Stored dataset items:
-- ==== Sys2Proof/Machine/Phasor.lean ====
section
/-! DEFINITION. The phasor estimator (R436 to R442). -/

namespace Sys2Proof.Machine

def State.pmuF0 (s : State) : Nat := if s.rb .pmuCtrl 0 30 then 60 else 50
def State.pmuRate (s : State) : Nat := s.rf .pmuCtrl 0 7 0
def State.pmuTask (s : State) : Nat := s.rf .pmuCtrl 0 27 26
/-- Tap count L of the class in force. -/
def State.pmuTaps (s : State) : Nat := if s.rb .pmuCtrl 0 29 then s.rf .pmuLen 0 25 16 else s.rf .pmuLen 0 9 0
/-- Tap m of the class in force. -/
def State.pmuTap (s : State) (m : Nat) : Int :=
  sx 16 ((s.reg .pmuCoef (b2n (s.rb .pmuCtrl 0 29)) (m / 2)).toNat >>> (16 * (m % 2)))
/-- Enabled channels, ascending, and the input of each. -/
def State.pmuChannels (s : State) : List Nat := (List.range 16).filter fun c => s.rb .pmuCh c 31
def State.pmuInput (s : State) (c : Nat) : Nat := s.rf .pmuCh c 4 0

/-- Rates of R440. -/
def pmuRateOk (f0 rate : Nat) : Bool :=
  if f0 = 50 then [10, 25, 50, 100, 200].contains rate else [10, 12, 15, 20, 30, 60, 120, 240].contains rate

/-- First failing check of R436, 0 for none. -/
def State.pmuCheck (s : State) : Nat :=
  let t := s.pmuTask
  let p := s.grpPeriod (s.taskGroup t)
  if !(s.taskOn t && s.grpOn (s.taskGroup t)) then 1
  else if p < 50000 || 250000 < p then 2
  else if !pmuRateOk s.pmuF0 s.pmuRate then 3
  else if (s.pmuChannels.any fun c => !s.inBset t (s.pmuInput c)) then 4
  else if s.pmuTaps % 2 = 0 || 1023 < s.pmuTaps then 5
  else if !s.rb .pmuCh (s.rf .pmuCtrl 0 19 16) 31 then 6
  else 0

/-- Firmware writes one class of Ocrelin's coefficients (R442). -/
def State.pmuLoad (s : State) (cl : Nat) : State :=
  let l := Config.pmuCoef (s.rb .pmuCtrl 0 30) (s.grpPeriod (s.taskGroup s.pmuTask)) s.pmuRate (cl = 1)
  let s := if cl = 1 then s.setRf .pmuLen 0 25 16 l.length else s.setRf .pmuLen 0 9 0 l.length
  s.forAll (List.range 512) fun w s =>
    s.setReg .pmuCoef cl (word (cx 16 (nth l (2 * w) 0) + 2 ^ 16 * cx 16 (nth l (2 * w + 1) 0))) w

/-- A write to PMU_CTRL (R436). -/
def State.writePmuCtrl (s : State) (v : Word) : State :=
  if s.pmu.running then
    if bit v 31 then s else (s.setRb .pmuCtrl 0 31 false).modPmu fun p => { p with running := false, live := false }
  else
    let s := s.setReg .pmuCtrl 0 (v &&& 0xFC0F00FF)
    if !bit v 31 then s
    else
      let s := if bit v 28 then s else (s.pmuLoad 0).pmuLoad 1
      let c := s.pmuCheck
      if c = 0 then s.modPmu fun _ => { Pmu.reset with running := true }
      else (s.modPmu fun p => { p with cfgErr := c }).raise 387 c

/-- Report instants r of one second as 32 × 10^9 × F_r fractions: the distance of a time T from report (sec, m), times F_r. -/
def pmuDist (T sec m rate : Nat) : Int := (T : Int) * rate - ((sec * rate + m) * 32000000000 : Nat)

/-- A boundary result of input n reaches the estimator (R437). -/
def State.pmuTake (s : State) (n b : Nat) (x : Int) (ovr : Bool) : State :=
  if !(s.pmu.running && 2 ≤ s.mode.mode && s.inBset s.pmuTask n && s.isBoundary (s.taskGroup s.pmuTask) (s.aligned b)) then s
  else
    let T := s.timeAt b
    let r := T % 32000000000
    let a := s.pmuF0 * r * 2 ^ 27 / 10 ^ 9 % 2 ^ 32
    let add := (s.pmuChannels.filter fun c => s.pmuInput c = n).map fun c => (⟨b, c, x * cos32 a, -(x * sin32 a), ovr⟩ : PmuS)
    let keep := 1024 * s.grpPeriod (s.taskGroup s.pmuTask)
    let s := if s.pmu.live then s
      else
        let rate := s.pmuRate
        let m := (r * rate + 31999999999) / 32000000000
        s.modPmu fun p => { p with live := true, sec := T / 32000000000 + m / rate, m := m % rate, reports := 0 }
    s.modPmu fun p => { p with samples := add ++ p.samples.filter fun x => b ≤ x.inst + keep }

/-- Limits to 32 bits. -/
def sat32 (x : Int) : Int := sat 32 x

/-- Sum of taps against the samples of channel c around a centre (R438), with missing and over-range marks. -/
def State.pmuSum (s : State) (c centre p h : Nat) : Int × Int × Bool × Bool :=
  (List.range s.pmuTaps).foldl (fun (a : Int × Int × Bool × Bool) (m : Nat) =>
    let b := ((centre : Int) + ((m : Int) - h) * p).toNat
    match s.pmu.samples.find? fun x => x.inst = b && x.ch = c with
    | some x => (a.1 + s.pmuTap m * x.i, a.2.1 + s.pmuTap m * x.q, a.2.2.1, a.2.2.2 || x.ovr)
    | none => (a.1, a.2.1, true, a.2.2.2)) (0, 0, false, false)

/-- Rounds to nearest, ties away from zero (R439). -/
def roundDev (d : Int) (rate : Nat) : Int := roundDiv (d * rate * 10 ^ 6) (2 ^ 32)

/-- The centre sample of report (sec, m): the boundary nearest its instant, the earlier on a tie (R438). -/
def State.pmuCentre (s : State) : Nat :=
  let g := s.taskGroup s.pmuTask
  let rate := s.pmuRate
  let goal := ((s.pmu.sec * rate + s.pmu.m) * 32000000000 + rate - 1) / rate
  let c := s.countAt goal
  let lo := s.unaligned (s.boundaryBefore g (s.aligned c))
  let hi := lo + s.grpPeriod g
  let d := fun b => pmuDist (s.timeAt b) s.pmu.sec s.pmu.m rate
  if (d lo).natAbs ≤ (d hi).natAbs then lo else hi

end Sys2Proof.Machine
end

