-- ==== Sys2Proof/Machine/Gate.lean ====
section
/-! DEFINITION. The gate pipeline for one pair and one window, stages 1 to 10 of R230, in edge LSBs from the window's boundary, and
the packing of R250.  Nothing here reads the state. -/

namespace Sys2Proof.Machine

/-! ### Stages 1 to 3: the reference as its high intervals, end exclusive -/

/-- High from `start` on for `len` edge LSBs, modulo P_L. -/
def arc (pl : Nat) (start : Int) (len : Nat) : List (Int × Int) :=
  let a := start % pl
  if len = 0 then []
  else if pl ≤ len then [(0, pl)]
  else if a + len ≤ pl then [(a, a + len)]
  else [(0, a + len - pl), (a, pl)]

/-- The pulse of R236 from u on. -/
def pwmRef (pl u phase : Nat) : List (Int × Int) :=
  let d := (u * pl + 32768) / 65536
  let c := (pl / 2 + phase * pl / 65536) % pl
  arc pl ((c : Int) - (d / 2 : Nat)) d

/-- Stage 1 (R236 to R238): `x i` is the raw code of slot s + i, or for mod 7 of its GCE_DIRECT register. -/
def sourceRef (pl md : Nat) (x : Nat → Int) (sign : Bool) (leg phase : Nat) : List (Int × Int) :=
  let half := pl / 2
  let th0 : Int := (phase * pl / 65536 : Nat)
  match md with
  | 1 | 7 => pwmRef pl (if sign then 32768 - x 0 else 32768 + x 0).toNat phase
  | 2 =>
    let h := max (x 0) (max (x 1) (x 2)) + min (x 0) (min (x 1) (x 2))
    let vo := -(asr h 1)
    let u := if leg = 3 then 32768 + vo else 32768 + x leg + vo
    pwmRef pl (min 65536 (max 0 u)).toNat phase
  | 3 => arc pl th0 half
  | 4 => arc pl (th0 + half - asr (max 0 (x 1) * half) 15) half
  | 5 => arc pl (th0 + asr (x 0 * half) 15) half
  | 6 => arc pl (th0 + half + asr (x 0 * half) 15) half
  | _ => []

/-- Stage 2 (R247): force codes 0b01 and 0b10. -/
def forceRef (pl code : Nat) (l : List (Int × Int)) : List (Int × Int) :=
  if code = 1 then [] else if code = 2 then [(0, pl)] else l

/-- What lies between the intervals, from `t` to P_L. -/
def complRef (pl : Int) : Int → List (Int × Int) → List (Int × Int)
  | t, [] => if t < pl then [(t, pl)] else []
  | t, (a, b) :: r => (if t < a then [(t, a)] else []) ++ complRef pl b r

/-- Stage 3 (R246). -/
def invertRef (pl : Nat) (inv : Bool) (l : List (Int × Int)) : List (Int × Int) := if inv then complRef pl 0 l else l

/-- The reference level at offset 0. -/
def levelAt0 (l : List (Int × Int)) : Bool := match l with
  | (a, _) :: _ => a = 0
  | [] => false

/-! ### Stages 4 and 5: continuity and dead time -/

/-- Transitions of the reference in the window, given the level it left (R239). -/
def changes (pl : Nat) (was : Bool) (l : List (Int × Int)) : List (Int × Bool) :=
  (if was = levelAt0 l then [] else [(0, levelAt0 l)]) ++
  l.flatMap fun (e : Int × Int) => (if 0 < e.1 then [(e.1, true)] else []) ++ (if e.2 < pl then [(e.2, false)] else [])

/-- Spans of constant level, from the last transition before the window to its end. -/
def spans (pl : Int) : Bool → Int → List (Int × Bool) → List (Bool × Int × Int)
  | v, f, [] => [(v, f, pl)]
  | v, f, (t, v') :: r => (v, f, t) :: spans pl v' t r

/-- Where the position that follows level `v` is on (R240): from dt after each rise of that level to its fall. -/
def onSpans (dt : Nat) (v : Bool) (l : List (Bool × Int × Int)) : List (Int × Int) :=
  l.filterMap fun (e : Bool × Int × Int) =>
    let a := max 0 (e.2.1 + dt)
    if e.1 = v && decide (a < e.2.2) then some (a, e.2.2) else none

/-! ### Pulses -/

/-- An on-pulse of a position: its on-edge was emitted in an earlier window, its on-edge and off-edge (P_L: no off-edge in
this window), and whether each edge is a refresh edge. -/
structure Pls where
  old : Bool
  on : Int
  off : Int
  onRef : Bool
  offRef : Bool
  deriving DecidableEq, Repr

/-- Joins a pulse with those whose on-edge its off-edge at c reaches or passes less the dead time (R243). -/
def joinOver (dt : Nat) (c : Int) : Pls → List Pls → List Pls
  | p, [] => [p]
  | p, n :: r => if n.on - dt ≤ c then joinOver dt c { p with off := max p.off n.off } r else p :: n :: r

/-- The pulses of a position from the intervals its timeline is on and what the last window left (R239, R243). -/
def pulsesOf (dt : Nat) (x : PosSt) (l : List (Int × Int)) : List Pls :=
  let new := fun (e : Int × Int) => (⟨false, e.1, e.2, false, false⟩ : Pls)
  if x.on then
    let ps : List Pls := match l with
      | (a, b) :: r => if a = 0 then ⟨true, x.onAt, b, false, false⟩ :: r.map new else ⟨true, x.onAt, 0, false, false⟩ :: l.map new
      | [] => [⟨true, x.onAt, 0, false, false⟩]
    match x.carry, ps with
    | some c, p :: r => joinOver dt c { p with off := max p.off c } r
    | _, ps => ps
  else l.map new

/-- Edges of the pulses: instant, level, refresh. -/
def edgesOf (pl : Nat) (l : List Pls) : List (Int × Bool × Bool) :=
  l.flatMap fun (p : Pls) => (if p.old then [] else [(p.on, true, p.onRef)]) ++ (if p.off < pl then [(p.off, false, p.offRef)] else [])

/-- On-time of the pulses in the window. -/
def onTime (pl : Nat) (l : List Pls) : Nat := l.foldl (fun a (p : Pls) => a + (min (pl : Int) p.off - max 0 p.on).toNat) 0

/-! ### Stage 8: the guard (R241) -/

/-- Where an on-edge at t must move because of the partner's pulses and its last off-edge before the window. -/
def guardAt (pl dt : Nat) (prev : Int) (partner : List Pls) (t : Int) : Option Int :=
  match partner.find? (fun q => decide (q.on ≤ t) && decide (t < q.off)) with
  | some q => some (if q.off < pl then q.off + dt else pl)
  | none =>
    let last := partner.foldl (fun m q => if q.off ≤ t then max m q.off else m) prev
    if t < last + dt then some (last + dt) else none

/-- Order of on-edges: earlier first, the even position first at one instant. -/
def onBefore (a b : Bool × Pls) : Bool := decide (a.2.on < b.2.on) || (decide (a.2.on = b.2.on) && (!a.1 && b.1))

/-- Takes the on-edges of both positions (true: odd) in order; moves each until nothing of the partner holds it, or removes it
with its off-edge. -/
def guardGo (pl dt : Nat) (prevE prevO : Int) : Nat → List (Bool × Pls) → List Pls → List Pls → List Pls × List Pls
  | 0, _, e, o => (e, o)
  | _ + 1, [], e, o => (e, o)
  | n + 1, (odd, p) :: r, e, o =>
    let keep := if odd then (e, o ++ [p]) else (e ++ [p], o)
    if p.old then guardGo pl dt prevE prevO n r keep.1 keep.2
    else
      match guardAt pl dt (if odd then prevE else prevO) (if odd then e else o) p.on with
      | none => guardGo pl dt prevE prevO n r keep.1 keep.2
      | some t =>
        if p.off ≤ t then guardGo pl dt prevE prevO n r e o
        else guardGo pl dt prevE prevO n (insBy onBefore (odd, { p with on := t }) r) e o

/-- Stage 8. -/
def guardPair (pl dt : Nat) (prevE prevO : Int) (e o : List Pls) : List Pls × List Pls :=
  let l := sortBy onBefore (e.map (fun p => (false, p)) ++ o.map fun p => (true, p))
  guardGo pl dt prevE prevO 64 l [] []

/-! ### Stage 9: minimum pulse (R242, R243) -/

/-- Moves the later on-edges of the partner behind a stretched pulse. -/
def guardAgain (pl dt : Nat) (prev : Int) (mine : List Pls) (from_ : Int) (l : List Pls) : List Pls :=
  l.filterMap fun (p : Pls) =>
    if p.old || decide (p.on < from_) then some p
    else
      match guardAt pl dt prev mine p.on with
      | none => some p
      | some t => if p.off ≤ t then none else some { p with on := t }

/-- Handles one short pulse of a position's list: the list and the carried off-edge, `none` when nothing changes. -/
def shortPulse (pl dt minOn : Nat) (stretch : Bool) (p : Pls) : List Pls → List Pls × Option Nat
  | [] => ([], none)
  | x :: r =>
    if x = p then
      let nb := p.on + minOn
      if !p.old && !stretch then (r, none)
      else
        match r with
        | n :: r' =>
          if n.on - dt ≤ nb then ({ p with off := n.off } :: r', none)
          else if (pl : Int) ≤ nb then ({ p with off := pl } :: r, some (nb - pl).toNat)
          else ({ p with off := nb } :: r, none)
        | [] =>
          if (pl : Int) ≤ nb then ([{ p with off := pl }], some (nb - pl).toNat)
          else ([{ p with off := nb }], none)
    else
      let (l, c) := shortPulse pl dt minOn stretch p r
      (x :: l, c)

/-- Result of stage 9: pulses and carried off-edges of the two positions. -/
structure Stage9 where
  e : List Pls
  o : List Pls
  ce : Option Nat
  co : Option Nat
  deriving DecidableEq, Repr

/-- Treats each pulse once, in order of the on-edges; `done` is the last one treated. -/
def minPulseGo (pl dt minOn : Nat) (stretch : Bool) (prevE prevO : Int) : Nat → Option (Bool × Pls) → Stage9 → Stage9
  | 0, _, z => z
  | n + 1, done, z =>
    let l := (sortBy onBefore (z.e.map (fun p => (false, p)) ++ z.o.map fun p => (true, p))).filter fun x => match done with
      | none => true
      | some d => onBefore d x
    match l with
    | [] => z
    | (odd, p) :: _ =>
      let w := p.off - p.on
      if p.off < pl && 0 < w && w < minOn then
        let (mine, c) := shortPulse pl dt minOn stretch p (if odd then z.o else z.e)
        let z := if odd then { z with o := mine, co := c.orElse fun _ => z.co, e := guardAgain pl dt prevO mine p.on z.e }
          else { z with e := mine, ce := c.orElse fun _ => z.ce, o := guardAgain pl dt prevE mine p.on z.o }
        minPulseGo pl dt minOn stretch prevE prevO n (some (odd, p)) z
      else minPulseGo pl dt minOn stretch prevE prevO n (some (odd, p)) z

- Exercise directions: Copy out only the lines above from the one with "0, _, e, o => (e, o)" to the one with "(R242, R243) -/", inclusive, exactly as they stand.

- Written answer:
  | 0, _, e, o => (e, o)
  | _ + 1, [], e, o => (e, o)
  | n + 1, (odd, p) :: r, e, o =>
    let keep := if odd then (e, o ++ [p]) else (e ++ [p], o)
    if p.old then guardGo pl dt prevE prevO n r keep.1 keep.2
    else
      match guardAt pl dt (if odd then prevE else prevO) (if odd then e else o) p.on with
      | none => guardGo pl dt prevE prevO n r keep.1 keep.2
      | some t =>
        if p.off ≤ t then guardGo pl dt prevE prevO n r e o
        else guardGo pl dt prevE prevO n (insBy onBefore (odd, { p with on := t }) r) e o

/-- Stage 8. -/
def guardPair (pl dt : Nat) (prevE prevO : Int) (e o : List Pls) : List Pls × List Pls :=
  let l := sortBy onBefore (e.map (fun p => (false, p)) ++ o.map fun p => (true, p))
  guardGo pl dt prevE prevO 64 l [] []

/-! ### Stage 9: minimum pulse (R242, R243) -/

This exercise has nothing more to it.